Несколько побледнев, Кёго извинился перед другом, но продолжал:

– Но ведь всё так, как я говорю. Я понимаю твоё желание искупить вину. Но это ведь ещё одно проявление японского сентиментализма. Можешь ли ты это отрицать? Нам уже пора избавиться от него. Почему ты не можешь стряхнуть с себя призрак смерти и попытаться начать жить. Что в этом плохого? Если для какого-либо проекта нужен капитал, я его предоставлю. С этой целью я и пришёл сегодня.

Усиги тяжело взглянул на Кёго.

– Ты говоришь, что дашь мне деньги?

– Да, если они послужат для какого-либо дела.

– Нет, я отказываюсь, – сказал он резко и затем замолчал.

Кёго посмотрел на ничего не выражающее лицо Усиги, и у него неожиданно возникли ассоциации с тяжёлыми чертами лица молодого жандарма. У его старого друга проступило выражение тупости, которое их в чём-то объединяло и которое больше всего ненавидел Кёго.

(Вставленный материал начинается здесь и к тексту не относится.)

-- ==== Sys2Proof/WellFormed.lean ====
section
/-! DEFINITION. Well-formed commands: every number that names an instance or fills a field lies within its range (R2, R8, R97,
R110, R123, R161, R230, R250, R288, R328, R341 and the register arrays of R27). A command that is not well formed names something the
block does not have. -/

namespace Sys2Proof

/-- The numbers of a received codeword: its lane and number, 58 bits before it, the level at each of its 2,720 places, the places of
its 544 symbols (R291, R293, R294). -/
def RxWord.ranges (w : RxWord) : List (Nat × Nat) :=
  [(w.lane, 512), (w.n, 2 ^ 40), (w.prior, 2 ^ 58), (w.levels.length, 2721)] ++ w.levels.map (·, 4) ++ w.marks.map (·, 544)

def LaneWords.ranges (x : LaneWords) : List (Nat × Nat) := (x.lane, 512) :: x.words.flatMap RxWord.ranges

def LaneErrors.ranges (x : LaneErrors) : List (Nat × Nat) := [(x.lane, 512)]

/-- The numbers of a Breakwater frame's header (R330, R331). -/
def BwIn.ranges (f : BwIn) : List (Nat × Nat) :=
  [(f.an, 4), (f.pn, 2 ^ 64), (f.btype, 16), (f.ver, 16), (f.km1, 64), (f.m, 32), (f.idx, 128), (f.block, 2 ^ 32), (f.tseq, 2 ^ 48),
   (f.payload.length, 9251)]

/-- The numbers a command carries, each with the bound it must stay below. -/
def Instr.ranges (i : Instr) : List (Nat × Nat) :=
  match i with
  | .registerWrite _ off size _ => [(off, 2 ^ 26), (size, 9)]
  | .strictOrder _ _ => []
  | .enable _ ring => [(ring, 256)]
  | .pause _ ring => [(ring, 256)]
  | .abort _ ring => [(ring, 256)]
  | .disable _ ring => [(ring, 256)]
  | .consWrite _ cq _ => [(cq, 256)]
  | .eventValueWrite _ ev _ => [(ev, 65536)]
  | .failClear _ k _ => [(k, 1024)]
  | .wkCommitGo _ _ => []
  | .commandAcceptance => []
  | .backstopPoll => []
  | .waitResolve ring seq => [(ring, 256), (seq, 2 ^ 32)]
  | .commandStart ring seq => [(ring, 256), (seq, 2 ^ 32)]
  | .timeout ring seq => [(ring, 256), (seq, 2 ^ 32)]
  | .completionRecord ring => [(ring, 256)]
  | .nop ring seq => [(ring, 256), (seq, 2 ^ 32)]
  | .reduce ring seq => [(ring, 256), (seq, 2 ^ 32)]
  | .reduceScatter ring seq => [(ring, 256), (seq, 2 ^ 32)]
  | .allreduce ring seq => [(ring, 256), (seq, 2 ^ 32)]
  | .allgather ring seq => [(ring, 256), (seq, 2 ^ 32)]
  | .bcast ring seq => [(ring, 256), (seq, 2 ^ 32)]
  | .shift ring seq => [(ring, 256), (seq, 2 ^ 32)]
  | .permute ring seq => [(ring, 256), (seq, 2 ^ 32)]
  | .barrier ring seq => [(ring, 256), (seq, 2 ^ 32)]
  | .update ring seq => [(ring, 256), (seq, 2 ^ 32)]
  | .launch ring seq => [(ring, 256), (seq, 2 ^ 32)]
  | .load ring seq => [(ring, 256), (seq, 2 ^ 32)]
  | .unload ring seq => [(ring, 256), (seq, 2 ^ 32)]
  | .bind ring seq => [(ring, 256), (seq, 2 ^ 32)]
  | .unbind ring seq => [(ring, 256), (seq, 2 ^ 32)]
  | .mooringCreate ring seq => [(ring, 256), (seq, 2 ^ 32)]
  | .evict ring seq => [(ring, 256), (seq, 2 ^ 32)]
  | .reform ring seq => [(ring, 256), (seq, 2 ^ 32)]
  | .adopt ring seq => [(ring, 256), (seq, 2 ^ 32)]
  | .retire ring seq => [(ring, 256), (seq, 2 ^ 32)]
  | .commit ring seq => [(ring, 256), (seq, 2 ^ 32)]
  | .restore ring seq => [(ring, 256), (seq, 2 ^ 32)]
  | .shardCreate ring seq => [(ring, 256), (seq, 2 ^ 32)]
  | .shardDelete ring seq => [(ring, 256), (seq, 2 ^ 32)]
  | .stripe ring seq => [(ring, 256), (seq, 2 ^ 32)]
  | .rebuild ring seq => [(ring, 256), (seq, 2 ^ 32)]
  | .config ring seq => [(ring, 256), (seq, 2 ^ 32)]
  | .eventSet ring seq => [(ring, 256), (seq, 2 ^ 32)]
  | .eventAdd ring seq => [(ring, 256), (seq, 2 ^ 32)]
  | .eventFail ring seq => [(ring, 256), (seq, 2 ^ 32)]
  | .powerRun ring seq => [(ring, 256), (seq, 2 ^ 32)]
  | .powerQuiet ring seq => [(ring, 256), (seq, 2 ^ 32)]
  | .powerWinter ring seq => [(ring, 256), (seq, 2 ^ 32)]
  | .powerStandby ring seq => [(ring, 256), (seq, 2 ^ 32)]
  | .powerOff ring seq => [(ring, 256), (seq, 2 ^ 32)]
  | .stagedSetSwap set inst => [(set, 4096), (inst, 2 ^ 32)]
  | .pinCommit => []
  | .gateListSwap port => [(port, 512)]
  | .clockStepSwap => []
  | .timeSet => []
  | .boundDispatch pav => [(pav, 800)]
  | .launchedDispatch pav => [(pav, 800)]
  | .arrivalRecord pav _ => [(pav, 800)]
  | .pavilionWake pav => [(pav, 800)]
  | .pavilionGating pav => [(pav, 800)]
  | .watchdog pav => [(pav, 800)]
  | .faultRelease _ pav _ => [(pav, 800)]
  | .tileScrub pav word => [(pav, 800), (word, 65536)]
  | .arrayRampUp pav _ => [(pav, 800)]
  | .arrayRampDown pav _ => [(pav, 800)]
  | .productDrain pav tag => [(pav, 800), (tag, 256)]
  | .transferComplete pav tag _ => [(pav, 800), (tag, 256)]
  | .multicastArrival pav tag receiver => [(pav, 800), (tag, 256), (receiver, 800)]
  | .conditionMet pav => [(pav, 800)]
  | .add pav _ _ _ _ => [(pav, 800)]
  | .sub pav _ _ _ _ => [(pav, 800)]
  | .and pav _ _ _ _ => [(pav, 800)]
  | .or pav _ _ _ _ => [(pav, 800)]
  | .xor pav _ _ _ _ => [(pav, 800)]
  | .sll pav _ _ _ _ => [(pav, 800)]
  | .srl pav _ _ _ _ => [(pav, 800)]
  | .sra pav _ _ _ _ => [(pav, 800)]
  | .mul pav _ _ _ _ => [(pav, 800)]
  | .mulhu pav _ _ _ _ => [(pav, 800)]
  | .min pav _ _ _ _ => [(pav, 800)]
  | .max pav _ _ _ _ => [(pav, 800)]
  | .minu pav _ _ _ _ => [(pav, 800)]
  | .maxu pav _ _ _ _ => [(pav, 800)]
  | .mix pav _ _ _ => [(pav, 800)]
  | .addi pav _ _ _ _ => [(pav, 800)]
  | .andi pav _ _ _ _ => [(pav, 800)]
  | .ori pav _ _ _ _ => [(pav, 800)]
  | .xori pav _ _ _ _ => [(pav, 800)]
  | .shi pav _ _ _ _ _ => [(pav, 800)]
  | .shin pav _ _ _ => [(pav, 800)]
  | .cmpCc pav _ _ _ _ _ => [(pav, 800)]
  | .pand pav _ _ _ _ => [(pav, 800)]
  | .por pav _ _ _ _ => [(pav, 800)]
  | .pxor pav _ _ _ _ => [(pav, 800)]
  | .pnot pav _ _ _ => [(pav, 800)]
  | .cmpiCc pav _ _ _ _ _ => [(pav, 800)]
  | .ldb pav _ _ _ _ => [(pav, 800)]
  | .ldh pav _ _ _ _ => [(pav, 800)]
  | .ldw pav _ _ _ _ => [(pav, 800)]
  | .ldd pav _ _ _ _ => [(pav, 800)]
  | .stb pav _ _ _ _ => [(pav, 800)]
  | .sth pav _ _ _ _ => [(pav, 800)]
  | .stw pav _ _ _ _ => [(pav, 800)]
  | .std pav _ _ _ _ => [(pav, 800)]
  | .br pav _ _ => [(pav, 800)]
  | .jal pav _ _ => [(pav, 800)]
  | .jr pav _ _ _ _ => [(pav, 800)]
  | .crr pav _ _ _ => [(pav, 800)]
  | .crw pav _ _ _ => [(pav, 800)]
  | .vadd pav _ _ _ _ _ => [(pav, 800)]
  | .vsub pav _ _ _ _ _ => [(pav, 800)]
  | .vmul pav _ _ _ _ _ => [(pav, 800)]
  | .vmax pav _ _ _ _ _ => [(pav, 800)]
  | .vmin pav _ _ _ _ _ => [(pav, 800)]
  | .vand pav _ _ _ _ _ => [(pav, 800)]
  | .vor pav _ _ _ _ _ => [(pav, 800)]
  | .vxor pav _ _ _ _ _ => [(pav, 800)]
  | .vsll pav _ _ _ _ _ => [(pav, 800)]
  | .vsrl pav _ _ _ _ _ => [(pav, 800)]
  | .vsra pav _ _ _ _ _ => [(pav, 800)]
  | .vsqrt pav _ _ _ _ => [(pav, 800)]
  | .vdiv pav _ _ _ _ _ => [(pav, 800)]
  | .vfma pav _ _ _ _ _ => [(pav, 800)]
  | .vfnma pav _ _ _ _ _ => [(pav, 800)]
  | .vfms pav _ _ _ _ _ => [(pav, 800)]
  | .vaddS pav _ _ _ _ _ => [(pav, 800)]
  | .vsubS pav _ _ _ _ _ => [(pav, 800)]
  | .vmulS pav _ _ _ _ _ => [(pav, 800)]
  | .vmaxS pav _ _ _ _ _ => [(pav, 800)]
  | .vminS pav _ _ _ _ _ => [(pav, 800)]
  | .vandS pav _ _ _ _ _ => [(pav, 800)]
  | .vorS pav _ _ _ _ _ => [(pav, 800)]
  | .vxorS pav _ _ _ _ _ => [(pav, 800)]
  | .vsllS pav _ _ _ _ _ => [(pav, 800)]
  | .vsrlS pav _ _ _ _ _ => [(pav, 800)]
  | .vsraS pav _ _ _ _ _ => [(pav, 800)]
  | .vcvt pav _ _ _ _ _ => [(pav, 800)]
  | .vld pav _ _ _ _ => [(pav, 800)]
  | .vst pav _ _ _ _ => [(pav, 800)]
  | .vbc pav _ _ _ => [(pav, 800)]
  | .vred pav _ _ _ _ => [(pav, 800)]
  | .vget pav _ _ _ _ => [(pav, 800)]
  | .vset pav _ _ _ _ => [(pav, 800)]
  | .vdg pav _ _ => [(pav, 800)]
  | .trd pav _ _ _ _ => [(pav, 800)]
  | .twr pav _ _ _ _ => [(pav, 800)]
  | .tclr pav _ _ => [(pav, 800)]
  | .xacc pav _ _ _ _ => [(pav, 800)]
  | .xrnd pav _ _ _ _ => [(pav, 800)]
  | .xclr pav _ _ => [(pav, 800)]
  | .xacct pav _ _ _ _ => [(pav, 800)]
  | .xrndt pav _ _ _ _ => [(pav, 800)]
  | .xlda pav _ _ _ => [(pav, 800)]
  | .xsta pav _ _ _ => [(pav, 800)]
  | .xclrt pav _ _ => [(pav, 800)]
  | .mma pav _ _ _ _ _ _ _ _ _ _ _ => [(pav, 800)]
  | .tpf pav _ _ _ => [(pav, 800)]
  | .tst pav _ _ _ _ => [(pav, 800)]
  | .tld pav _ _ _ _ => [(pav, 800)]
  | .xld pav _ _ _ _ _ => [(pav, 800)]
  | .xst pav _ _ _ _ _ => [(pav, 800)]
  | .pmc pav _ _ _ _ _ _ => [(pav, 800)]
  | .waite pav _ _ _ => [(pav, 800)]
  | .sige pav _ _ _ => [(pav, 800)]
  | .fence pav _ _ => [(pav, 800)]
  | .waitx pav _ _ => [(pav, 800)]
  | .waitm pav _ _ => [(pav, 800)]
  | .arrv pav _ _ _ => [(pav, 800)]
  | .endK pav _ _ => [(pav, 800)]
  | .contrib port _ => [(port, 512)]
  | .parcelAdmission => []
  | .rereq moor pseq entry member => [(moor, 16384), (pseq, 2 ^ 32), (entry, 16), (member, 4096)]
  | .rereqInterval _ _ => []
  | .floorBerths _ _ => []
  | .gatePassage moor _ => [(moor, 16384)]
  | .memberDead moor member => [(moor, 16384), (member, 4096)]
  | .backgroundCopy shard => [(shard, 4096)]
  | .bgHold _ _ => []
  | .announce port _ => [(port, 512)]
  | .boathouseAck port _ => [(port, 512)]
  | .frag port _ => [(port, 512)]
  | .fack port _ => [(port, 512)]
  | .fget port _ => [(port, 512)]
  | .chunk port _ => [(port, 512)]
  | .gap port _ => [(port, 512)]
  | .done port _ => [(port, 512)]
  | .stripePeerDead endpoint => [(endpoint, 2 ^ 24)]
  | .reparent ring seq => [(ring, 256), (seq, 2 ^ 32)]
  | .dockScrub device => [(device, 24)]
  | .correctedWriteBack line => [(line, 2 ^ 42)]
  | .selfRefreshEntry => []
  | .hostWindowRead addr => [(addr, 2 ^ 52)]
  | .hostWindowWrite addr _ => [(addr, 2 ^ 52)]
  | .hostSnoop line _ _ => [(line, 2 ^ 42)]
  | .warehouseLinkLoss port => [(port, 4)]
  | .packetArrival port _ => [(port, 512)]
  | .matching => []
  | .egressReassembly port _ => [(port, 512)]
  | .egressSelect port => [(port, 512)]
  | .agerVisit pipe => [(pipe, 4)]
  | .ageingTick pipe => [(pipe, 4)]
  | .insert _ pipe key => [(pipe, 4), (key, 2 ^ 40)]
  | .delete _ pipe key => [(pipe, 4), (key, 2 ^ 40)]
  | .lookup _ pipe key => [(pipe, 4), (key, 2 ^ 40)]
  | .memberUnusable port => [(port, 512)]
  | .downHoldExpiry port => [(port, 512)]
  | .meterWrite _ index => [(index, 65536)]
  | .meterRead _ index => [(index, 65536)]
  | .clearCounts _ index => [(index, 65536)]
  | .gateEntry port => [(port, 512)]
  | .rate _ _ => []
  | .step _ _ => []
  | .capture _ => []
  | .ppsInEdge => []
  | .ppsOutRise => []
  | .ppsOutFall => []
  | .freerun => []
  | .frame port start words => [(port, 512), (start, 2 ^ 20)] ++ words.flatMap RxWord.ranges
  | .ack port lseq => [(port, 512), (lseq, 2 ^ 32)]
  | .nak port lseq => [(port, 512), (lseq, 2 ^ 32)]
  | .credit port cls total => [(port, 512), (cls, 16), (total, 2 ^ 32)]
  | .beacon port content => [(port, 512), (content, 2 ^ 48)]
  | .ident port index content => [(port, 512), (index, 8), (content, 2 ^ 40)]
  | .align lane n => [(lane, 512), (n, 2 ^ 40)]
  | .nakRepeat port => [(port, 512)]
  | .replayTimeout port => [(port, 512)]
  | .beaconSend port => [(port, 512)]
  | .signalDetect port => [(port, 512)]
  | .training port _ _ => [(port, 512)]
  | .alignmentLock rx => rx.ranges
  | .lossOfLock rx => rx.ranges
  | .lossOfSignal port => [(port, 512)]
  | .stageLimit port => [(port, 512)]
  | .generationStepDown port => [(port, 512)]
  | .ethernetFrame port words _ => [(port, 512)] ++ words.flatMap RxWord.ranges
  | .ethernetBeacon port => [(port, 512)]
  | .cmisRead _ quay _ => [(quay, 64)]
  | .cmisWrite _ quay _ => [(quay, 64)]
  | .cmisComplete quay _ _ => [(quay, 64)]
  | .lock quay => [(quay, 64)]
  | .echo quay heard => [(quay, 64), (heard, 2 ^ 32)]
  | .confirmTimeout quay colour => [(quay, 64), (colour, 64)]
  | .miss quay colour => [(quay, 64), (colour, 64)]
  | .lockLost quay => [(quay, 64)]
  | .lhCalGo _ _ => []
  | .calibration => []
  | .calMeasurement _ => []
  | .data port f => [(port, 512)] ++ f.ranges
  | .parity port f => [(port, 512)] ++ f.ranges
  | .breakwaterAck port f => [(port, 512)] ++ f.ranges
  | .breakwaterNak port f => [(port, 512)] ++ f.ranges
  | .keepalive port f => [(port, 512)] ++ f.ranges
  | .partialSum port f => [(port, 512)] ++ f.ranges
  | .keyxOffer port _ => [(port, 512)]
  | .keyxAccept port _ => [(port, 512)]
  | .keyxConfirm port _ => [(port, 512)]
  | .keyxResend port => [(port, 512)]
  | .resync port f => [(port, 512)] ++ f.ranges
  | .ackTimer slot => [(slot, 32)]
  | .reorderExpiry slot => [(slot, 32)]
  | .rtoExpiry slot => [(slot, 32)]
  | .blockClose slot => [(slot, 32)]
  | .keepaliveSend slot => [(slot, 32)]
  | .stallExpiry slot => [(slot, 32)]
  | .outageExpiry slot => [(slot, 32)]
  | .holdExpiry slot => [(slot, 32)]
  | .spanPeerDead span site => [(span, 16), (site, 16)]
  | .powerEstimate _ => []
  | .lodgeSample _ vin iin => [(vin, 65536), (iin, 65536)]
  | .emergencyStandby => []
  | .dropRelease => []
  | .voltageReached => []
  | .referenceLoss => []
  | .referenceReturn => []
  | .dockTemperatureRead _ => []
  | .hdmDecoderCommit n base size => [(n, 8), (base, 2 ^ 52), (size, 2 ^ 52)]
  | .ideKeySwitch stream dir => [(stream, 2), (dir, 2)]
  | .ideIntegrityFail stream => [(stream, 2)]
  | .getInfo _ _ => []
  | .getCerts _ _ => []
  | .getMeas _ _ => []
  | .getLog _ _ => []
  | .keyExch _ _ => []
  | .keyGo _ _ => []
  | .doeAbort => []
  | .seal _ len => [(len, 32768)]
  | .extend _ len => [(len, 32768)]
  | .setPeer _ len => [(len, 32768)]
  | .stageFw _ len _ => [(len, 32768)]
  | .commitSvn _ len => [(len, 32768)]
  | .readFuses _ len => [(len, 32768)]
  | .mctpControl _ _ => []
  | .pldmRequest _ => []
  | .gatehouseFault => []
  | .hmHeartbeat _ _ => []
  | .heartbeatExpiry => []
  | .restart _ => []
  | .hmMemoryFault => []
  | .hmRestartComplete => []
  | .hold _ _ => []
  | .hmDock _ k _ => [(k, 4)]
  | .windowEnd => []
  | .windowUs _ _ => []
  | .dumpSnapshot => []
  | .dumpNow _ => []
  | .dumpRecordWritten => []
  | .clearAll _ => []
  | .gatherGo _ count => [(count, 512)]
  | .pcEnable _ k _ => [(k, 64)]
  | .pcValueWrite _ k _ => [(k, 64)]
  | .dumpRingWrite _ _ => []
  | .sampleRingWrite _ _ => []
  | .sampleSeed _ _ => []
  | .pvTileErrClear _ => []
  | .pvXrangeClear _ => []
  | .moNondetCountClear _ => []
  | .moCntClear _ mask => [(mask, 64)]
  | .bhCntClear _ mask => [(mask, 8)]
  | .dkErrCntClear _ => []
  | .whErrCntClear _ => []
  | .bsCntClear _ mask => [(mask, 256)]
  | .peakClr _ die => [(die, 4)]
  | .hbParErrClear _ pipe => [(pipe, 4)]
  | .lhWithdrawCntClear _ => []
  | .bwDropClear _ => []
  | .pmDropsClear _ => []
  | .ghDenyCntClear _ => []
  | .prbsClear _ lane => [(lane, 512)]
  | .vinRise => []
  | .undervoltageLockout => []
  | .overvoltageLatch => []
  | .modEnRise => []
  | .modEnFall => []
  | .sysResetL => []
  | .perstL => []
  | .upstreamLinkDown => []
  | .clearFaults => []
  | .capability => []
  | .statusByte => []
  | .statusWord => []
  | .statusInput => []
  | .statusTemperature => []
  | .statusCml => []
  | .readVin => []
  | .readIin => []
  | .readPin => []
  | .readTemperature1 => []
  | .readTemperature2 => []
  | .pmbusRevision => []
  | .mfrId => []
  | .mfrModel => []
  | .mfrRevision => []
  | .mfrSerial => []
  | .unsupportedCommand => []
  | .illegalOpcode pav _ => [(pav, 800)]
  | .contextChange ring seq => [(ring, 256), (seq, 2 ^ 32)]
  | .initLoadComplete shard => [(shard, 4096)]
  | .powerStateEntered => []
  | .selfRefreshExit => []
  | .warehouseLinkUp port width gts _ _ cap => [(port, 4), (width, 17), (gts, 65), (cap, 8192)]
  | .upstreamLinkUp => []
  | .perstLRelease => []
  | .configurationRequest => []
  | .prbsCheckerLock rx => rx.ranges
  | .presentL quay _ => [(quay, 64)]
  | .intL quay _ => [(quay, 64)]
  | .entdaa addr => [(addr, 128)]

/-- Whether every number of a command lies below its bound. -/
def Instr.wellFormed (i : Instr) : Bool := i.ranges.all fun p => decide (p.1 < p.2)

end Sys2Proof
end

– Не мог ли ты более откровенно говорить со мной? – спокойно спросил Кёго, на что Усиги неожиданно взорвался:

– Это твои деньги.

Кёго был захвачен врасплох, но сумел сдержаться. Что-то холодное и тёмное сдавило на мгновение его грудь. Он поставил на стол свою чашку сакэ, которую держал в руках.

– Значит, вот о чём ты думал.

– Пожалуйста, не наноси удар по моему самолюбию. Ты, наверное, заметил… Я потерпел поражение в жизни, но когда ты сегодня пришёл, я даже не мог тебя пригласить в дом, ибо это было бы непростительно перед мёртвыми. Вот такой я есть.

– Так вот почему ты выскочил из дома навстречу мне со своей бутылкой и предложил сразу пойти любоваться цветами. Я и не обратил на это внимания, так как не мог ничего подобного себе представить.

– Ты думаешь, что я не прав. Извини меня. Я упрямый человек.

– Я не должен был приходить, но я не собираюсь просить прощения.

– Я слышал, что ты единственный, кто взял всю вину на себя, при всём том, что…

– Это так. Я нечестный человек, который воспользовался служебными деньгами и, не дожидаясь окончания расследования, бежал за границу. И только благодаря тому, что Япония потерпела поражение и больше не существует военно-морское ведомство, я смог вернуться.

– Но об этом хватит. Давай выпьем.

Кёго всё больше злился на своего друга, хотя как ни странно причиной его раздражение было не то, что Усиги своим поведением причинял ему боль. Он внезапно понял, что делало Усиги похожим на того молодого жандарма – это их неспособность чувствовать несчастье других. Несомненно, Усиги был великолепный человек, но он был человек из прошлого, из уничтоженной старой Японии. И он продолжал высокомерно смотреть на новую действительность и, как и в прошлом, не собирался ни в чём уступать и ни с чем соглашаться. В нём по-прежнему жил старый морской офицер, который принадлежал к другому классу и почти к другому миру.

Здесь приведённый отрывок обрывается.